Again, this is a moment for clarity. Long gone are the days where analysts needed a decoder ring to decipher Alan Greenspan’s cryptic commentary on what the Fed was planning to do; the past three Fed Chairs — Ben Bernanke, Janet Yellen (current Secretary of the U.S. Treasury) and now Powell — have taken steps to help investors understand the Fed’s intentions. Well, with January 2022 currently the worst trading month since the pandemic struck in March 2020, understanding the Fed is exactly what market participants need right now.

Advance Trade in Goods for December hit an all-time high (or low, depending on your perspective) this morning, reaching -$101.0 billion for the first time in history, and up from the already upwardly revised -$98.0 billion.

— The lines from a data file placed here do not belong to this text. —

-- ==== Sys2Proof/Decode.lean ====
section
/-! DEFINITION. What the host's accesses spell: the command of a word written to the command word, the command of a
write or a read at each address of the window (R179, R182, section 10.7), and the command a word spells by the table's
bits. No row of spec/opcode_table.json gives bits, so by the table's bits no word spells one. -/

namespace Sys2Proof

/-- The command a word of nbits bits spells by the table's bits: none, since no row of the table gives its bits (log
entry 16). The bits of the command word are commandOfWord's. -/
def decodeTableWord (_nbits _w : Nat) : Option Instr := none

/-- The command a word written to the command word spells: bits 15 to 8 are its code, bits 7 to 0 its argument, which
only TRIGGER, REVIVE, CANCEL and RELEASE read (R182). -/
def commandOfWord (w : Word) : Instr :=
  let code : Byte := w.extractLsb' 8 8
  let arg : Byte := w.extractLsb' 0 8
  match code.toNat with
  | 1 => .arm
  | 2 => .disarm
  | 3 => .start
  | 4 => .stopAfterPass
  | 5 => .trigger arg
  | 6 => .abortItem
  | 7 => .abortChain
  | 8 => .abortAll
  | 9 => .revive arg
  | 10 => .submit
  | 11 => .cancel arg
  | 12 => .release arg
  | 13 => .softReset
  | _ => .unknownCommand code arg

/-- The command a write of a word at an address of the window is (section 10.7); a write to a read-only word or to an
address that holds no word is READ_ONLY_WRITE (R179). -/
def writeCommand (a : Address) (v : Word) : Instr :=
  match a.toNat with
  | 0x02 => commandOfWord v
  | 0x04 => .windowStatusClear v
  | 0x05 => .eventLatchClear v
  | 0x06 => .eventEnableWrite v
  | 0x07 => .interruptControlWrite v
  | 0x08 => .linkConfigurationWrite v
  | 0x09 => .arbiterConfigurationWrite v
  | 0x0A => .resultConfigurationWrite v
  | 0x0B => .directDefaultsWrite v
  | 0x18 => .stationSelectWrite v
  | 0x19 => .stationFieldWrite .addressEnable v
  | 0x1A => .stationFieldWrite .responseTimeout v
  | 0x1B => .stationFieldWrite .limits v
  | 0x1C => .stationFieldWrite .busyBackoff v
  | 0x1D => .stationFieldWrite .conversionTime v
  | 0x20 => .itemSelectWrite v
  | 0x21 => .itemFieldWrite .kind v
  | 0x22 => .itemFieldWrite .index v
  | 0x23 => .itemFieldWrite .valueHigh v
  | 0x24 => .itemFieldWrite .valueLow v
  | 0x25 => .itemFieldWrite .routing v
  | 0x28 => .chainSelectWrite v
  | 0x29 => .chainFieldWrite .control v
  | 0x2A => .chainFieldWrite .first v
  | 0x2B => .chainFieldWrite .count v
  | 0x30 => .timerSelectWrite v
  | 0x31 => .timerFieldWrite .control v
  | 0x32 => .timerFieldWrite .periodHigh v
  | 0x33 => .timerFieldWrite .periodLow v
  | 0x35 => .lineEdgeWrite v
  | 0x38 => .triggerSelectWrite v
  | 0x39 => .triggerEntryWrite v
  | 0x3A => .overrunClear v
  | 0x40 => .stagingWrite .request v
  | 0x41 => .stagingWrite .index v
  | 0x42 => .stagingWrite .dataHigh v
  | 0x43 => .stagingWrite .dataLow v
  | 0x44 => .directSlotSelectWrite v
  | 0x50 => .resultSelectWrite v
  | 0x5F => .dropCounterClear v
  | 0x60 => .maskSelectWrite v
  | _ => .readOnlyWrite a v

/-- The command a read at an address of the window is, for the two words whose read has a side effect: the pop word
(R168) and the first word of the snapshot view (R163). Any other read changes nothing (R179). -/
def readCommand (a : Address) : Option Instr :=
  match a.toNat with
  | 0x51 => some .snapshotCapture
  | 0x58 => some .pop
  | _ => none

end Sys2Proof
end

Higher imports than exports — +2% vs. +1.4% — tell most of the story, with volatile month-over-month autos leading the imports, +8.4%. This suggests there may be some back and forth in future prints, though at already historic levels.

Boeing ((BA - Free Report) shares are +1.4% this morning on a Q4 bottom line that came in well beneath expectations — -$7.69 per share versus -$0.09 expected — on a $3.5 billion charge on the 787 Dreamliner. This is believed to be a one-time item that investors will look past… for now. Revenues for the quarter were also light — $14.79 billion versus $16.96 billion, for a negative surprise of -12.8%. This marks the eighth miss on the bottom line in its last 15 quarters.

Kimberly-Clark ((KMB - Free Report) shares are falling -6% on its Q4 earnings report, even though the company beat on earnings by 2 cents to $1.30 per share (though down from the $1.69 in the year-ago quarter). Revenues also came in higher than expectations, narrowly, to $4.97 billion. But rising costs are creating snags at the paper products manufacturer, and shares are selling even with the markets up overall in today’s pre-market.

Futures are higher this morning. It remains to be seen if this more hopeful stance is requited by the Fed this afternoon, or if we’re simply looking at a dead cat bouncing at this hour.